Он сидит за своей конторкой в генеральном консульстве, вечно покрытой конфетти визитных карточек с именами его коллег. Он - воплощенная леность, огромный медлительный парень, отданный продолжительным полуденным сиестам и детям Кребийона. Его носовые платки чудно пахнут португальской туалетной водой. Любимая тема бесед - женщины, и он дока в этом вопросе, так как посетители его квартирки не переводятся и редко кто заходит сюда дважды. "Для француза любовь здесь весьма необычна. Само действие опережает реакцию. На угрызения совести и сомнения не хватает сил - слишком жарко. В таком анимализме не хватает красоты, но это мне не подходит. Моя голова и сердце изношены любовью. Я хочу, чтобы меня оставили в покое, и прежде всего, мой дорогой, чтобы меня избавили от этой иудео-коптской мании анализа, критического разбора предмета. Я хочу вернуться на свою ферму в Нормандии, эту отдушину для моего сердца".

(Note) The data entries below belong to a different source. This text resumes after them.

/-- What a node is in an election (Table 14.4): follower, claimant in a round, claimant backing off. -/
inductive ElectRole where
  | none | claiming | backoff
deriving DecidableEq, Repr

/-- The network (R346 to R348): role and round; whether a CLAIM came in this round; the best claim seen (priority, serial); the lamplighter's own
claim; the span of the parent; the child span of a serial; at the lamplighter the reports held, the IDs given by serial, the IDs freed only
later and whether changes wait for an epoch; the epoch held, its edges and their announced count; the serial of each span's neighbour; the ID that queues are bound under. -/
structure Net where
  role : ElectRole := .none
  round : Byte := 0
  best : Option (Byte × BitVec 64) := none
  leader : Option (Byte × BitVec 64) := none
  parent : Option Nat := none
  child : KMap Nat := []
  reports : List Report := []
  ids : KMap (BitVec 14) := []
  lost : List (BitVec 14) := []
  changed : Bool := false
  epoch : BitVec 24 := 0
  edges : List (BitVec 14 × BitVec 14) := []
  edgeEpoch : BitVec 24 := 0
  count : Option (BitVec 32) := none
  nbrSerial : KMap (BitVec 64) := []
  bound : Option (BitVec 14) := none
deriving DecidableEq, Repr

/-- The Tequel engine: spans, link queues, routing table (unlisted entries 0x1E), messages received, PERR records, the network. -/
structure Tequel where
  spans : KMap SpanState := []
  queues : KMap LinkQueue := []
  routes : KMap (BitVec 5) := []
  inbox : List (Nat × CtMsg) := []
  perr : List PerrRec := []
  net : Net := {}
deriving DecidableEq, Repr

/-! ### Clocks (chapter 15) -/

/-- What the clock system holds beside its registers: the tracked reference was released and no REF_PRIO write has followed (R359); SYSREF
is declared lost; the 1 µs hold has ended (R369); the step of SAFE_WAIT (0 none, 1 waits for a master input, 2 relocks, 3 step 5 has
ended, Table 15.5); islands that a WICK opened and that close again when idle (R366); DRAM controllers that retrain before they serve again
(R370). -/
structure Clocks where
  released : Bool := false
  lost : Bool := false
  failed : Bool := false
  safeStep : Nat := 0
  woken : List Island := []
  retrain : List Nat := []
deriving DecidableEq, Repr

/-! ### The NV store and start-up (chapter 16) -/

/-- A block of the NV store: its data, its stored check bits XOR those of its data (Table 10.1), and whether its program was aborted, so that it
fails its code (R406). -/
structure NvBlock where
  data : Line := 0
  diff : BitVec 64 := 0
  torn : Bool := false
deriving DecidableEq, Repr

/-- A block program in flight (R403): the ring write that started it, the block, the data. -/
structure NvProg where
  txn : TxnKey
  block : Nat
  data : Line
deriving DecidableEq, Repr

/-- The NV store: blocks (unlisted: zero, valid), programs in flight, the block a service programs, the pointer copy a FLIP programs (byte
offset, content), blocks of listed sectors programmed since they were listed. -/
structure Nv where
  blocks : KMap NvBlock := []
  progs : List NvProg := []
  flip : Option (Nat × Line) := none
  renewed : List Nat := []
deriving DecidableEq, Repr

/-- A section of an image (Table 16.7). -/
structure Section where
  typ : Nat
  target : Nat
  aux : Bool
  off : Nat
  len : Nat
  check : Nat
deriving DecidableEq, Repr

/-- An image that has passed its header checks: its source (1 bank 0, 2 bank 1, 3 host, 4 partial), lengths, identity, the region it is bound to,
unwrapped image key and IV, sections, units used, register values; whether its frames have declared only legal attributes (R84); and what step 8 will find
(0 good, or the reason). -/
structure Image where
  src : Nat
  len : Nat
  auxLen : Nat
  id : Word
  svn : Nat
  die : Nat
  region : Nat
  key : Option (BitVec 256)
  iv : BitVec 96
  sections : List Section
  resources : BitVec 256
  regs : List (Nat × Nat × Word)
  declOk : Bool
  verdict : Nat
deriving DecidableEq, Repr

/-- A partial load (R400): the image's address, the region, the bytes read so far, the image once its header is checked, whether a read is on its
way, whether the copy has ended. -/
structure PartLoad where
  base : Nat
  die : Nat
  region : Nat
  bytes : List Byte
  img : Option Image
  waiting : Bool
  copied : Bool
deriving DecidableEq, Repr

/-- Start-up (R376 to R387, R397): why the device is held in reset (0 it is not, 1 before T0, 2 RESET_N, 3 thermal trip, 4 essential unit
failed, 5 no VCC_AUX); RESET_N as filtered is low; step 5 has ended; the taper running, whether in the full form, units and repairs of this run; self-test has ended; sources
tried; the image being loaded, whether verified; the running full image; the host's stream, its chunk buffer, the chunk announced; user logic waits
for DONE; the partial load in progress; the boot function is presented (R382); user logic has waited WAIT_MS for DONE, and whether the image asked for LOCAL mode (R385). -/
structure Boot where
  held : Nat := 0
  resetLow : Bool := false
  refsUp : Bool := false
  taper : Option Nat := none
  full : Bool := false
  bistNs : Nat := 0
  t0 : Nat := 0
  failed : List TestUnit := []
  repaired : Bool := false
  bistDone : Bool := false
  tried : List Nat := []
  loading : Option Image := none
  verified : Bool := false
  running : Option Image := none
  stream : List Byte := []
  last : Bool := false
  hbuf : KMap Word := []
  chunk : Option (Nat × Bool) := none
  bootFn : Bool := true
  part : Option PartLoad := none
  doneWait : Bool := false
  localDone : Bool := false
deriving DecidableEq, Repr

/-! ### Power and the ember domain (chapter 17) -/

/-- A domain command in progress (R416): kind (0 die, 1 lantern, 2 quad), index; power-on, or off. -/
structure DomCmd where
  kind : Nat
  index : Nat
  on : Bool
deriving DecidableEq, Repr

/-- The power manager: the domain command in progress; skips demanded by each zone (R410); commands that answer WICKs and wait. -/
structure Power where
  cmd : Option DomCmd := none
  demand : KMap Nat := []
deriving DecidableEq, Repr

/-- An entry of the event log (R432). -/
structure EmberRec where
  ts : BitVec 64
  evt : Word
deriving DecidableEq, Repr

/-- The ember domain (R426 to R434): the time counter less that of the block's ns, the log with the oldest entry first, the KEK registers, the
cause of the last loss of main power, whether the domain runs from VBAT, whether VBAT is below 2.2 V, the NV sectors aborted. -/
structure Ember where
  lost : Bool := false
  start : Nat := 0
  log : List EmberRec := [⟨0, 0x01000000⟩]
  kekw : KMap Word := []
  cause : Nat := 0
  onVbat : Bool := false
  low : Bool := false
  aborted : List Nat := []
deriving DecidableEq, Repr

/-! ### Management pairs and service states (chapter 18) -/

/-- What fault handling holds: the active management pair; pairs held out; pairs in quarantine; the checkpoint (R444); a takeover that has not resumed; segments in
quarantine (stop, ring); the attachment points that hold flows of the segment being readmitted, and those that still owe a report; interfaces whose
credit ramp runs (key of interface, steps left); the service command in progress (OP, KIND, STOP, SUB). -/
structure Pairs where
  active : Nat := 0
  out : List Nat := []
  quar : List Nat := []
  checkpoint : BitVec 64 := 0
  takeover : Bool := false
  segQuar : List (Nat × Nat) := []
  held : List Nat := []
  owed : List Nat := []
  ramps : KMap Nat := []
  cmd : Option (Nat × Nat × Nat × Nat) := none
deriving DecidableEq, Repr

/-! ### Alarms (R456) -/

/-- A record of the alarm queue: code, page, detail, ns from T0. -/
structure AlarmRec where
  code : Nat
  page : Nat
  detail : Word
  ns : Nat
deriving DecidableEq, Repr

/-! ### Management paths (chapter 19) -/

/-- A request that the firmware has taken from a mailbox channel (R482): service, length, data, the requester; `orphan`: its channel has been freed
since, so its response is discarded (R483). -/
structure MbxReq where
  service : Nat
  len : Nat
  data : List Byte
  agent : Agent
  orphan : Bool
deriving DecidableEq, Repr

/-! ### I2C, USB and JTAG (chapter 19), self-test (chapter 20), pins (chapter 21) -/

/-- The management ports: USB address and configuration, USB RESULT (status, words written); the latest WINACC access (status, data); the TAP instruction in
force (Table 20.3); what the boundary register has captured and what its cells hold (R496); pins of GPIO banks as passed to the fabric; level of PERST_N as filtered; the ns
at which the analogue test buses connect again (R498); the firmware's build number; the address
at which the I2C target answers until the next STOP (Table 19.14). -/
structure Mgmt where
  usbAddr : Byte := 0
  usbConf : Byte := 0
  usbRes : Nat := 0
  usbWords : Nat := 0
  jtagStat : Nat := 0
  jtagData : Word := 0
  tap : Byte := 0x01
  bsrIn : List (BPin × Bool) := []
  bsr : List (BPin × Bool) := []
  gpio : KMap (BitVec 48) := []
  perst : Bool := false
  atbEnd : Nat := 0
  fwBuild : Word := 0
  i2cAt : Nat := 0x5A
deriving DecidableEq, Repr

Долгими зимами, когда он бывал в отъезде, вся сырая квартирка оставалась полностью в моем распоряжении, и я мог сидеть допоздна, проверяя тетради, в компании одного храпящего Хамида. В тот последний год я дошел до точки. Мне недоставало воли, чтобы как-то изменить жизнь, улучшить свое положение тяжелым трудом, написать что-нибудь, даже на занятия любовью. Я не знаю, что на меня нашло. Тогда впервые я испытал настоящее исчезновение воли к жизни. Иногда я просматривал пачку рукописей или старую корректуру романа, или книги стихов, невнимательно, с отвращением и печалью, как человек, изучающий старый паспорт.

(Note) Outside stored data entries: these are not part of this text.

/-! ### SCR (spec file 10, Table 10.7) -/
def Reg.SCR_SCR_CTRL : Nat := 0x080
def Fld.SCR_SCR_CTRL_START : Fld := ⟨0x080, 31, 1⟩
def Fld.SCR_SCR_CTRL_STOP : Fld := ⟨0x080, 30, 1⟩
def Fld.SCR_SCR_CTRL_REPEAT : Fld := ⟨0x080, 29, 1⟩
def Fld.SCR_SCR_CTRL_WB : Fld := ⟨0x080, 28, 1⟩
def Fld.SCR_SCR_CTRL_INSTANCE : Fld := ⟨0x080, 8, 7⟩
def Fld.SCR_SCR_CTRL_TARGET : Fld := ⟨0x080, 0, 4⟩
def Reg.SCR_START_IDX : Nat := 0x084
def Fld.SCR_START_IDX_INDEX : Fld := ⟨0x084, 0, 32⟩
def Reg.SCR_LENGTH : Nat := 0x088
def Fld.SCR_LENGTH_UNITS : Fld := ⟨0x088, 0, 32⟩
def Reg.SCR_RATE : Nat := 0x08C
def Fld.SCR_RATE_INTERVAL_MS : Fld := ⟨0x08C, 16, 16⟩
def Fld.SCR_RATE_UNITS : Fld := ⟨0x08C, 0, 16⟩
def Reg.SCR_TIMEOUT : Nat := 0x090
def Fld.SCR_TIMEOUT_US : Fld := ⟨0x090, 0, 14⟩
def Reg.SCR_PASS_STAT : Nat := 0x094
def Fld.SCR_PASS_STAT_STATE : Fld := ⟨0x094, 29, 3⟩
def Fld.SCR_PASS_STAT_REASON : Fld := ⟨0x094, 26, 3⟩
def Fld.SCR_PASS_STAT_PASS_CNT : Fld := ⟨0x094, 0, 16⟩
def Reg.SCR_NEXT : Nat := 0x098
def Fld.SCR_NEXT_INDEX : Fld := ⟨0x098, 0, 32⟩
def Reg.SCR_CORR_CNT : Nat := 0x09C
def Fld.SCR_CORR_CNT_COUNT : Fld := ⟨0x09C, 0, 32⟩
def Reg.SCR_UE_CNT : Nat := 0x0A0
def Fld.SCR_UE_CNT_COUNT : Fld := ⟨0x0A0, 0, 32⟩
def Reg.SCR_FIRST_FAIL : Nat := 0x0A4
def Fld.SCR_FIRST_FAIL_INDEX : Fld := ⟨0x0A4, 0, 32⟩
def Reg.SCR_LAST_FAIL : Nat := 0x0A8
def Fld.SCR_LAST_FAIL_INDEX : Fld := ⟨0x0A8, 0, 32⟩
def Reg.SCR_WORST : Nat := 0x0AC
def Fld.SCR_WORST_VALID : Fld := ⟨0x0AC, 31, 1⟩
def Fld.SCR_WORST_UE : Fld := ⟨0x0AC, 30, 1⟩
def Fld.SCR_WORST_CODEWORD : Fld := ⟨0x0AC, 16, 8⟩
def Fld.SCR_WORST_SYN : Fld := ⟨0x0AC, 0, 16⟩

/-! ### ECC (spec file 10, Table 10.9) -/
def Reg.ECC_RAW_SEL : Nat := 0x080
def Fld.ECC_RAW_SEL_INSTANCE : Fld := ⟨0x080, 8, 7⟩
def Fld.ECC_RAW_SEL_TARGET : Fld := ⟨0x080, 0, 4⟩
def Reg.ECC_RAW_ADDR : Nat := 0x084
def Fld.ECC_RAW_ADDR_INDEX : Fld := ⟨0x084, 0, 32⟩
def Reg.ECC_RAW_CTRL : Nat := 0x088
def Fld.ECC_RAW_CTRL_BUSY : Fld := ⟨0x088, 31, 1⟩
def Fld.ECC_RAW_CTRL_RESULT : Fld := ⟨0x088, 29, 2⟩
def Fld.ECC_RAW_CTRL_OP : Fld := ⟨0x088, 0, 3⟩
def Reg.ECC_RAW_STAT : Nat := 0x08C
def Fld.ECC_RAW_STAT_COUNT : Fld := ⟨0x08C, 0, 12⟩
def Reg.ECC_FRM_CTRL : Nat := 0x090
def Fld.ECC_FRM_CTRL_PT_EN : Fld := ⟨0x090, 0, 1⟩
def Reg.ECC_FRM_STAT : Nat := 0x094
def Fld.ECC_FRM_STAT_PENDING : Fld := ⟨0x094, 0, 18⟩
def Reg.ECC_FRM_LAST : Nat := 0x098
def Fld.ECC_FRM_LAST_VALID : Fld := ⟨0x098, 31, 1⟩
def Fld.ECC_FRM_LAST_OUTCOME : Fld := ⟨0x098, 28, 3⟩
def Fld.ECC_FRM_LAST_FRAME : Fld := ⟨0x098, 0, 17⟩
def Reg.ECC_RAW_TAG : Nat := 0x0A0
def Fld.ECC_RAW_TAG_BITS : Fld := ⟨0x0A0, 0, 32⟩
def Reg.ECC_RAW_DATA (i : Nat) : Nat := 0x100 + 0x4 * i
def Fld.ECC_RAW_DATA_BITS (i : Nat) : Fld := ⟨0x100 + 0x4 * i, 0, 32⟩
def Reg.ECC_RAW_CHK (i : Nat) : Nat := 0x200 + 0x4 * i
def Fld.ECC_RAW_CHK_BITS (i : Nat) : Fld := ⟨0x200 + 0x4 * i, 0, 32⟩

Время от времени какая-нибудь из многочисленных девочек Жоржа попадалась в мои сети, и такие происшествия способствовали обострению моего taedium vitae. Жорж все понимал и был великодушен в таких делах: зная о моей бедности, он часто перед отъездом авансом платил какой-нибудь сирийке из таверны "Гольфо", чтобы при случае - когда та, как он выражался, находилась в резерве - провела ночь в нашей квартире. В ее обязанности входило меня подбодрить, что ни в коем случае не являлось завидной работой, тем более, что внешне не было ничего, что выдавало бы у меня отсутствие бодрости. Ничего не значащий разговор становился полезной формой автоматизма, продолжаясь, когда потребность в беседе давно отпала; я даже мог заняться любовью с тем чувством облегчения, какое здесь не свойственно в постели, однако без страсти.

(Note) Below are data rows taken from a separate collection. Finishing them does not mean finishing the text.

-- ==== Sys2Proof/Machine/Bits.lean ====
section
/-!
DEFINITION. Bit fields, sign extension, byte order and narrowing: the helpers every chapter's meanings share.
-/
namespace Sys2Proof.Machine

/-- Bits [lo + n - 1 : lo] of a word, as a number. -/
def fieldOf {w : Nat} (v : BitVec w) (lo n : Nat) : Nat := (v.toNat >>> lo) % 2 ^ n

/-- A word whose bits [lo + n - 1 : lo] are replaced by the low n bits of x. -/
def withField {w : Nat} (v : BitVec w) (lo n : Nat) (x : Nat) : BitVec w :=
  (v &&& ~~~((BitVec.ofNat w (2 ^ n - 1)) <<< lo)) ||| ((BitVec.ofNat w (x % 2 ^ n)) <<< lo)

/-- Byte i of a word, byte 0 the least significant. -/
def byteOf {w : Nat} (v : BitVec w) (i : Nat) : Byte := BitVec.ofNat 8 (v.toNat >>> (8 * i))

/-- A word put together from its bytes, byte 0 the least significant (least significant byte first in memory). -/
def ofBytes (w : Nat) (l : List Byte) : BitVec w := BitVec.ofNat w (l.foldr (fun b acc => acc * 256 + b.toNat) 0)

/-- The bytes of a word, the least significant first. -/
def toBytes {w : Nat} (n : Nat) (v : BitVec w) : List Byte := (List.range n).map (byteOf v)

/-- Bytes of `new` where the byte enable is set, bytes of `old` elsewhere; lanes of `lane` bits. -/
def mergeLanes {w : Nat} (lane n : Nat) (be : Nat) (old new : BitVec w) : BitVec w :=
  (List.range n).foldl (fun v i => if be.testBit i then withField v (lane * i) lane (fieldOf new (lane * i) lane) else v) old

/-- An integer as the nearest w-bit two's complement number (saturation). -/
def satInt (w : Nat) (x : Int) : Int :=
  if x < -(2 : Int) ^ (w - 1) then -(2 : Int) ^ (w - 1) else if (2 : Int) ^ (w - 1) - 1 < x then (2 : Int) ^ (w - 1) - 1 else x

/-- Whether an integer lies in the range of w-bit two's complement numbers. -/
def fitsInt (w : Nat) (x : Int) : Bool := decide (-(2 : Int) ^ (w - 1) ≤ x) && decide (x ≤ (2 : Int) ^ (w - 1) - 1)

/-- The low w bits of an integer. -/
def lowBits (w : Nat) (x : Int) : BitVec w := BitVec.ofInt w x

/-- The number of bits directly below the sign bit of a w-bit value that equal the sign bit (R78). -/
def leadingSigns (w : Nat) (v : BitVec w) : Nat :=
  go (w - 1)
where
  go : Nat → Nat
    | 0 => 0
    | n + 1 => if v.getLsbD n = v.getLsbD (w - 1) then go n + 1 else 0

/-- A field of the value written. -/
def wf (v : Word) (x : Fld) : Nat := fieldOf v x.lo x.width
def wb (v : Word) (x : Fld) : Bool := wf v x != 0

end Sys2Proof.Machine
end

Некоторые из этих встреч с несчастными измученными созданиями, доведенными до предела физиологическим желанием, были забавны, даже трогательны, но я утратил всякий интерес к классификации эмоций, так что для меня все они существовали в виде плоскостных, высвеченных на экране фигур. "С женщиной надо делать только три вещи, - сказала как-то Клеа. - Ее можно любить, из-за нее можно страдать, ее можно превратить в литературу". Я испытал неудачу во всех этих трех областях.
Я записываю все это лишь для того, чтобы показать, как малообещающ был тот человеческий материал, который Мелисса выбрала для того, чтобы поработать над ним, чтобы влить немного дыхания в мои ноздри. Ей было непросто взвалить на себя двойную ношу, учитывая ее собственное жалкое положение и болезнь. Прибавить мои беды к своим - это требовало настоящего мужества. Возможно, оно родилось от отчаяния, ведь и она, как и я, дошла до предела. Мы стали товарищами по несчастью.
Неделями ее любовник, пожилой меховщик, следовал за мной по улицам с пистолетом в кармане пальто. Утешительно было узнать от одного из друзей Мелиссы, что пистолет не заряжен, но все-таки преследование старика постоянно разжигало тревогу. Мысленно мы, должно быть, расстреливали друг друга на каждом углу. Лично я не мог смотреть на его угрюмое, испещренное оспинами лицо, с мучительно-зверским выражением страдания, и мне было непереносимо тяжело знать о его близости с Мелиссой. Господи, эти потные маленькие руки, покрытые черными и густыми волосами, похожими на колючки дикообраза! Это продолжалось довольно долго, но через несколько месяцев между нами возникло и, казалось, стало расти неожиданное чувство приязни. Мы кивали друг другу при встрече и улыбались. Однажды, столкнувшись с ним в баре, я около получаса простоял около него; мы почти готовы были заговорить друг с другом, но ни у одного из нас не хватило смелости начать. Кроме Мелиссы, у нас не было общих тем для беседы. Уходя, я увидел его отражение в одном из больших зеркал: он качал головой, уставившись на донце своего стакана. Что-то в его облике - это сходство с неуклюжим дрессированным тюленем, распинаемым человеческими страстями, - поразило меня, и впервые я понял, что, возможно, он любил Мелиссу так же сильно, как и я. Мне стало жаль его уродства и мучительного непонимания, с которым он встречал такие новые для себя чувства, как ревность, утрату взлелеянной возлюбленной.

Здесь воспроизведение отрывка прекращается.